This is a brief write up of a talk I gave at the first meeting of the Digital Social Science Forum in January 2016. Digital Social Ontology should be an important part of how we approach Digital Social Science given the ISRF’s commitment towards a “better understanding of social entities and processes” that can be used to solve “subject specific problems”.
Part of the problem facing the Digital Social Sciences is the vast array of disciplines and approaches being subsumed under this term: Digital Sociology, Digital Anthropology, Digital Geography, Social Informatics, Human-Computer Interaction, Web Science, The Digital Humanities, Data Science, Critical Data Studies, Platform Studies, Software Studies. As a whole these represent a profound restructuring of knowledge production and even academic labour, if we see the ascendancy of Data Science through the lens of the Sociology of Work.

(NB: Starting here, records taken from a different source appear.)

-- ==== Sys2Proof/Proofs/FloatValues.lean ====
section
/-! Single-precision values. The model counts a finite value in units of 2^-149 (`fval`); the statements read it as a rational
(`floatValue`). The two agree, so a comparison is one of integers, and a rounding one of a quotient of integers. -/

namespace Sys2Proof.Machine

open Sys2Proof

/-! ### The two readings of a pattern -/

section
variable {flush : Bool} {w : Word}

theorem fval_of_nan (h : FloatIsNan w) : fval flush w = .nan := by
  rw [fval, floatExponent, floatFraction, if_pos h.1, if_neg h.2]

theorem fval_of_inf (h : FloatIsInf w) : fval flush w = .inf (w.getLsbD 31) := by
  rw [fval, floatExponent, floatFraction, if_pos h.1, if_pos h.2, floatSign]

/-- The rational that a sign and a number of units stand for (49_float_accel R230). -/
def unitsValue (neg : Bool) (units : Nat) : ℚ := (signedInt neg units : ℚ) / 2 ^ 149

theorem unitsValue_eq (neg : Bool) (units : Nat) :
    unitsValue neg units = (if neg then -1 else 1) * units / 2 ^ 149 := by
  cases neg <;> simp [unitsValue, signedInt]

/-- A pattern that is neither a NaN nor an infinity has the value of its units. -/
theorem floatValue_of_finite {neg : Bool} {units : Nat} (h : fval flush w = .finite neg units) :
    floatValue flush w = unitsValue neg units := by
  unfold fval at h
  simp only [floatValue]
  split at h
  case isTrue => split at h <;> cases h
  split at h
  case isTrue hzero =>
    cases h
    have he : (w.extractLsb' 23 8).toNat = 0 := hzero
    rw [if_pos he, unitsValue_eq]
    cases flush <;> simp [floatSign, floatFraction, zpow_neg, div_eq_mul_inv]
  case isFalse hnonzero =>
    cases h
    have he : (w.extractLsb' 23 8).toNat ≠ 0 := hnonzero
    obtain ⟨e, he'⟩ := Nat.exists_eq_succ_of_ne_zero he
    have hexp : floatExponent w - 1 = e := by rw [floatExponent, he']; rfl
    have hpow : (2 : ℚ) ^ (((e.succ : Nat) : Int) - 127) = 2 ^ e / 2 ^ 126 := by
      rw [← zpow_natCast, ← zpow_natCast, ← zpow_sub₀ two_ne_zero]
      congr 1
      push_cast
      ring
    have hfrac : (2 : ℚ) ^ (-23 : Int) = 1 / 2 ^ 23 := by norm_num
    rw [if_neg he, unitsValue_eq, hexp, he', hpow, hfrac, floatSign, floatFraction]
    push_cast
    ring

/-- A pattern is a NaN, an infinity, or a number of units. -/
theorem float_cases (flush : Bool) (w : Word) :
    FloatIsNan w ∨ FloatIsInf w ∨
      ∃ neg units, fval flush w = .finite neg units ∧ ¬FloatIsNan w ∧ ¬FloatIsInf w := by
  by_cases hexp : floatExponent w = 255
  · by_cases hfrac : floatFraction w = 0
    case pos =>
      have hinf : FloatIsInf w := ⟨hexp, hfrac⟩
      exact .inr (.inl hinf)
    case neg =>
      have hnan : FloatIsNan w := ⟨hexp, hfrac⟩
      exact .inl hnan
  · refine .inr (.inr ?_)
    have hnan : ¬FloatIsNan w := fun h => hexp h.1
    have hinf : ¬FloatIsInf w := fun h => hexp h.1
    rw [fval, if_neg hexp]
    split
    · exact ⟨_, _, rfl, hnan, hinf⟩
    · exact ⟨_, _, rfl, hnan, hinf⟩

theorem not_special_of_finite {neg : Bool} {units : Nat} (h : fval flush w = .finite neg units) :
    ¬FloatIsNan w ∧ ¬FloatIsInf w :=
  ⟨fun hn => FVal.noConfusion ((fval_of_nan hn).symm.trans h),
    fun hi => FVal.noConfusion ((fval_of_inf hi).symm.trans h)⟩

end

/-! ### Comparing two values -/

/-- Numbers of units compare as their values do. -/
theorem unitsValue_lt_iff {s t : Bool} {m n : Nat} : unitsValue s m < unitsValue t n ↔ signedInt s m < signedInt t n := by
  rw [unitsValue, unitsValue, div_lt_div_iff_of_pos_right (by positivity), Int.cast_lt]

theorem unitsValue_inj {s t : Bool} {m n : Nat} : unitsValue s m = unitsValue t n ↔ signedInt s m = signedInt t n := by
  rw [unitsValue, unitsValue, div_left_inj' (by positivity), Int.cast_inj]

theorem intRelation_less {a b : Int} : intRelation a b = .less ↔ a < b := by
  unfold intRelation
  split
  · simp_all
  · split <;> simp_all

theorem intRelation_equal {a b : Int} : intRelation a b = .equal ↔ a = b := by
  unfold intRelation
  split
  · have : a ≠ b := by omega
    simp_all
  · split <;> simp_all

theorem intRelation_ordered (a b : Int) : intRelation a b ≠ .unordered := by
  unfold intRelation
  split
  · simp
  · split <;> simp

/-- A NaN and an infinity are different patterns. -/
theorem FloatIsInf.not_nan {w : Word} (h : FloatIsInf w) : ¬FloatIsNan w := fun hn => hn.2 h.2

theorem FloatIsNan.not_inf {w : Word} (h : FloatIsNan w) : ¬FloatIsInf w := fun hi => h.2 hi.2

/-- The model's relation of two patterns is the one of their values (49_float_accel R239). -/
theorem relation_fval (flush : Bool) (a b : Word) :
    (relation (fval flush a) (fval flush b) = .less ↔ FloatLess flush a b) ∧
      (relation (fval flush a) (fval flush b) = .equal ↔ FloatEqual flush a b) ∧
      (relation (fval flush a) (fval flush b) = .unordered ↔ FloatUnordered a b) := by
  unfold FloatLess FloatEqual FloatUnordered
  rcases float_cases flush a with ha | ha | ⟨s, m, ha, hna, hia⟩
  · rw [fval_of_nan ha]
    simp [relation, ha, ha.not_inf]
  · rcases float_cases flush b with hb | hb | ⟨t, n, hb, hnb, hib⟩
    · rw [fval_of_inf ha, fval_of_nan hb]
      simp [relation, hb, hb.not_inf]
    · rw [fval_of_inf ha, fval_of_inf hb]
      cases a.getLsbD 31 <;> cases b.getLsbD 31 <;> simp [relation, ha, hb, ha.not_nan, hb.not_nan]
    · rw [fval_of_inf ha, hb]
      cases a.getLsbD 31 <;> simp [relation, ha, ha.not_nan, hnb, hib]
  · rcases float_cases flush b with hb | hb | ⟨t, n, hb, hnb, hib⟩
    · rw [ha, fval_of_nan hb]
      simp [relation, hb, hb.not_inf]
    · rw [ha, fval_of_inf hb]
      cases b.getLsbD 31 <;> simp [relation, hb, hb.not_nan, hna, hia]
    · rw [floatValue_of_finite ha, floatValue_of_finite hb, ha, hb]
      simp [relation, hna, hia, hnb, hib, intRelation_less, intRelation_equal, intRelation_ordered, unitsValue_lt_iff,
        unitsValue_inj]

/-! ### Rounding a quotient -/

/-- The only integer that an integer rounds to is itself. -/
theorem RoundsTo.eq_of_int {mode : Rounding} {m n : Int} (h : RoundsTo mode (m : ℚ) n) : n = m := by
  have hnearest : |(m : ℚ) - n| ≤ 1 / 2 → n = m := fun hle => by
    have hlt : |m - n| < 1 := by
      have : (|m - n| : ℚ) < 1 := hle.trans_lt (by norm_num)
      exact_mod_cast this
    have := Int.abs_lt_one_iff.1 hlt
    omega
  cases mode with
  | nearestEven => exact hnearest h.1
  | nearestAway => exact hnearest h.1
  | towardZero => exact h.trans (by simp [truncQ])
  | towardPositive => exact h.trans (Int.ceil_intCast m)
  | towardNegative => exact h.trans (Int.floor_intCast m)

section
variable (mode : Rounding) (neg : Bool) (num : Nat) {den : Nat}

/-- A signed magnitude without its fraction. -/
theorem signedInt_tdiv : (signedInt neg num).tdiv den = signedInt neg (num / den) := by
  cases neg <;> simp [signedInt, Int.neg_tdiv]

theorem signedInt_abs_sub (q : Nat) (x : ℚ) :
    |(if neg then -x else x) - (signedInt neg q : ℚ)| = |x - q| := by
  cases neg
  · simp [signedInt]
  · simp only [signedInt, if_true, Int.cast_neg, Int.cast_natCast]
    rw [← abs_neg]; congr 1; ring

theorem signedInt_div (den : Nat) :
    (signedInt neg num : ℚ) / den = if neg then -((num : ℚ) / den) else (num : ℚ) / den := by
  cases neg <;> simp [signedInt, neg_div]

variable (hden : 0 < den)
include hden

/-- A quotient as its whole part and its remainder. -/
theorem div_eq_whole_add_rest : (num : ℚ) / den = (num / den : Nat) + (num % den : Nat) / den := by
  have hne : (den : ℚ) ≠ 0 := by positivity
  have hsplit : (num : ℚ) = den * (num / den : Nat) + (num % den : Nat) := by exact_mod_cast (Nat.div_add_mod num den).symm
  field_simp
  linarith

/-- The quotient rounded up. -/
theorem ceil_natCast_div : ⌈(num : ℚ) / den⌉ = (((if 0 < num % den then num / den + 1 else num / den) : Nat) : Int) := by
  have hd : (0 : ℚ) < den := by exact_mod_cast hden
  have hlt : ((num % den : Nat) : ℚ) / den < 1 := by
    rw [div_lt_one hd]; exact_mod_cast Nat.mod_lt num hden
  rw [div_eq_whole_add_rest num hden]
  split
  case isTrue hpos =>
    have hrest : (0 : ℚ) < ((num % den : Nat) : ℚ) / den := div_pos (by exact_mod_cast hpos) hd
    rw [Int.ceil_eq_iff, Int.cast_natCast, Nat.cast_add, Nat.cast_one]
    constructor <;> linarith
  case isFalse hzero =>
    rw [Nat.eq_zero_of_not_pos hzero, Nat.cast_zero, zero_div, add_zero, Int.ceil_natCast]

end

end Sys2Proof.Machine
end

This is why a Digital Ontology to accompany the Digital Social Sciences holds such promise. I would understand Ontology quite straight forwardly as the study of what exists and what existent things have in common. But I think Tony Lawson’s distinction between Ontology in this sense and Ontographology is very useful: the former being the study of things and the latter the study of how those things are theorised.
Given their rapid proliferation, comparative Ontographology could be an important exercise in clarifying the internal structuring of the Digital Social Sciences, as well as identifying convergences and divergences in how they conceive of their often overlapping objects. But it could also be a tool of productive criticism, for instance drawing out contradictions between implicit and explicit ontological commitments.
This would be a matter of mapping ontological issues being confronted across disciplines and fields, asking fundamental questions of philosophical ontology informed by the questions of regional or scientific ontology already being asked within specific disciplines and fields. The concern here would therefore by taxonomic: bringing clarity across fields of study and elucidating key issues where the impulse towards clarification is contentious.
Part of the ambition here would be meta-theoretical: mapping the diversity of different approaches to these questions and bringing them into the same argumentative space. Rather than their current existence as incommensurable paradigms, not permitting of intellectual advancement through dialogue with alternative understandings.